Plotting multi-panel figures in R is *sooooooo* easy! Here we go for the alternate multi-plot. We use the same data.

```
# split into 2 rows and 2 cols
split.screen(c(2,2))
# keep track of which screen we are
# plotting to
scr <- 1
# iterate over columns
for (i in 1:ncol(df)) {
# select screen
screen(scr)
# reduce margins
par(mar=c(3,2,1,1))
# empty plot
plot(1:nrow(df), 1:nrow(df), pch="", xlab=NA,
ylab=NA, xaxt="n", yaxt="n", ylim=c(0,35),
bty="n")
# plot all data in grey
for (j in 1:ncol(df)) {
lines(1:nrow(df), df[,j],
col="grey", lwd=3)
}
# plot selected in blue
lines(1:nrow(df), df[,i], col="blue4", lwd=4)
# add blobs
points(c(1,nrow(df)), c(df[1,i], df[nrow(df),i]),
pch=16, cex=2, col="blue4")
# add numbers
mtext(df[1,i], side=2, at=df[1,i], las=2)
mtext(df[nrow(df),i], side=4, at=df[nrow(df),i],
las=2)
# add title
title(colnames(df)[i])
# add axes if we are one of
# the bottom two plots
if (scr >= 3) {
axis(side=1, at=1:nrow(df), tick=FALSE,
labels=rownames(df))
}
# next screen
scr <- scr + 1
}
# close multi-panel image
close.screen(all=TRUE)
```

And here is the result:

And there we have it.

So which do you prefer?

25th August 2016 at 9:51 pm

I have made just for fun a version with ggplot: https://gist.github.com/Artjom-Metro/0d2861f98aec7ab7544de2ae2b3d1e44

Maybe I should consider using R base plotting more often in the future…

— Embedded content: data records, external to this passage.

-- ==== Sys2Proof/Machine/Step.lean ====
section
/-! DEFINITION. One step of the engine: one command, atomically (20_memory R41, R45; 70 R146). -/

namespace Sys2Proof.Machine

/-- One step. With no whole command on the port the engine waits: the state stays (R35, R138, 93 U10; log
2). A reset before the command is whole is the hardware reset (R146). -/
def step (s : State) : Host.Outcome State Fault Refusal :=
  match nextArrival s.port with
  | .waiting => .next s
  | .reset rest => .next (hardwareReset s rest)
  | .bytes bs rest => runArrived bs rest s

/-- The command of an opcode-table word placed where the next step takes it: it is what stands on the
command port (log 11, log 19). -/
def State.withFetchWord (s : State) (nbits w : Nat) : State :=
  { s with port := (tableBytes nbits w).map .byte }

end Sys2Proof.Machine
end

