-- ==== Sys2Proof/Machine/Assembly.lean ====
section
/-! DEFINITION. The assembler text of a command and the pseudo-instructions (30_encoding R59, R60), on
characters. They are the host's tools: the core sees only the bytes they give (log 20). -/

namespace Sys2Proof.Machine

/-- The mnemonics of R53: whether ARG is written (its column in R53 is not `0`), and the command. -/
def mnemonicTable : List (List Char × Bool × (Byte → Bytes → Instr)) := [
  ("NOP".toList, false, .nop), ("LDBK".toList, false, .ldbk), ("LDAK".toList, false, .ldak),
  ("LDST".toList, false, .ldst), ("LDFC".toList, false, .ldfc), ("LDSP".toList, true, .ldsp),
  ("LDCTRL".toList, true, .ldctrl), ("RDREG".toList, true, .rdreg), ("RESET".toList, false, .reset),
  ("AESENC".toList, false, .aesenc), ("GHASH".toList, false, .ghash)] ++ [
  ("GCMINIT.E".toList, true, .gcminitE), ("GCMINIT.D".toList, true, .gcminitD),
  ("GCMWRITE".toList, false, .gcmwrite), ("GCMFINAL".toList, false, .gcmfinal),
  ("GCMABORT".toList, false, .gcmabort), ("CIPHER.PACKET".toList, true, .cipherPacket),
  ("CIPHER.TAG".toList, false, .cipherTag), ("CIPHER.DATA".toList, false, .cipherData),
  ("CIPHER.DATATAG".toList, false, .cipherDatatag), ("SECENC".toList, true, .secenc),
  ("DECIPHER".toList, false, .decipher)]

/-- The value of a hexadecimal digit. -/
def hexDigit (c : Char) : Option Nat :=
  if '0' ≤ c ∧ c ≤ '9' then some (c.toNat - 48)
  else if 'A' ≤ c ∧ c ≤ 'F' then some (c.toNat - 55)
  else if 'a' ≤ c ∧ c ≤ 'f' then some (c.toNat - 87)
  else none

/-- The number a run of digits of base `base` writes; none for an empty run or another character. -/
def digitsValue (base : Nat) (cs : List Char) : Option Nat :=
  if cs = [] then none
  else
    cs.foldl (fun acc c => acc.bind fun a =>
      (hexDigit c).bind fun d => if d < base then some (a * base + d) else none) (some 0)

/-- ARG, a number written `0x30` or `48` (R59), of one byte. -/
def argValue (cs : List Char) : Option Byte :=
  let v := match cs with
    | '0' :: 'x' :: ds => digitsValue 16 ds
    | ds => digitsValue 10 ds
  v.bind fun n => if n < 256 then some (BitVec.ofNat 8 n) else none

/-- A run of hexadecimal byte pairs (R59). -/
def hexBytes : List Char → Option Bytes
  | [] => some []
  | [_] => none
  | a :: b :: cs =>
    match hexDigit a, hexDigit b, hexBytes cs with
    | some x, some y, some r => some (BitVec.ofNat 8 (16 * x + y) :: r)
    | _, _, _ => none

/-- The characters of an ASCII string up to its closing double quote (R59). -/
def quotedBytes : List Char → Option Bytes
  | ['"'] => some []
  | c :: cs => if c = '"' ∨ 127 < c.toNat then none else (quotedBytes cs).map (BitVec.ofNat 8 c.toNat :: ·)
  | [] => none

/-- PAYLOAD: a hex run, optionally with spaces, or a quoted ASCII string; omitted, ε (R59). -/
def payloadValue (cs : List Char) : Option Bytes :=
  match cs.dropWhile (· == ' ') with
  | '"' :: qs => quotedBytes qs
  | hs => hexBytes (hs.filter (· != ' '))

/-- `MNEMONIC [ARG] [, PAYLOAD]` (R59): ARG is required where R53's column is not `0` and is 0 where it is;
the payload must fit LEN. -/
def assemble (line : List Char) : Option Instr :=
  let name := line.takeWhile (· != ' ')
  let rest := line.drop name.length
  match mnemonicTable.find? (fun row => row.1 == name) with
  | none => none
  | some (_, false, make) => (payloadValue rest).bind (checked make 0x00)
  | some (_, true, make) =>
    let argText := (rest.takeWhile (· != ',')).filter (· != ' ')
    (argValue argText).bind fun arg =>
      (payloadValue ((rest.dropWhile (· != ',')).drop 1)).bind (checked make arg)
where
  /-- LEN is 16 bits wide (R51). -/
  checked (make : Byte → Bytes → Instr) (arg : Byte) (p : Bytes) : Option Instr :=
    if (make arg p).encodable then some (make arg p) else none

/-- The pseudo-instructions (R60). -/
inductive Pseudo where
  | clrstat
  | ldkeys (bk ak st : Bytes)
  | gcmE (pol : Byte) (nonce aad data : Bytes)
  | gcmD (pol : Byte) (nonce tag aad data : Bytes)
  | rdfc
  | rdstat
deriving DecidableEq, Repr

/-- The expansion of a pseudo-instruction, in order (R60). -/
def expandPseudo : Pseudo → List Instr
  | .clrstat => [.nop 0x00 []]
  | .ldkeys bk ak st => [.ldbk 0x00 bk, .ldak 0x00 ak, .ldst 0x00 st]
  | .gcmE pol nonce aad data =>
    [.gcminitE pol (nonce ++ aad), .gcmwrite 0x00 data, .gcmfinal 0x00 []]
  | .gcmD pol nonce tag aad data =>
    [.gcminitD pol (nonce ++ (if pol = 0x20 then [] else tag) ++ aad), .gcmwrite 0x00 data,
      .gcmfinal 0x00 []]
  | .rdfc => [.rdreg 0x01 []]
  | .rdstat => [.rdreg 0x02 []]

end Sys2Proof.Machine
end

25th August 2016 at 10:16 pm

This is soooooo static.

https://plot.ly/ggplot2/

🙂

26th August 2016 at 2:05 am

I have to confess, this particular example leaves me very conflicted. The faceted plot is clearly more aesthetically pleasing and more in keeping with good practice. But if the aim is to compare quickly the values from the 4 categories, I think many people would find that the original does so quite well, despite the ugliness. I can say straight off, for example, that “circulatory starts highest and ends lowest.”

26th August 2016 at 1:57 pm

Ehm. Error bars?

30th August 2016 at 4:39 pm

Yeah, so point of post was to recreate graphs… they don’t have error bars so I didn’t re-create them!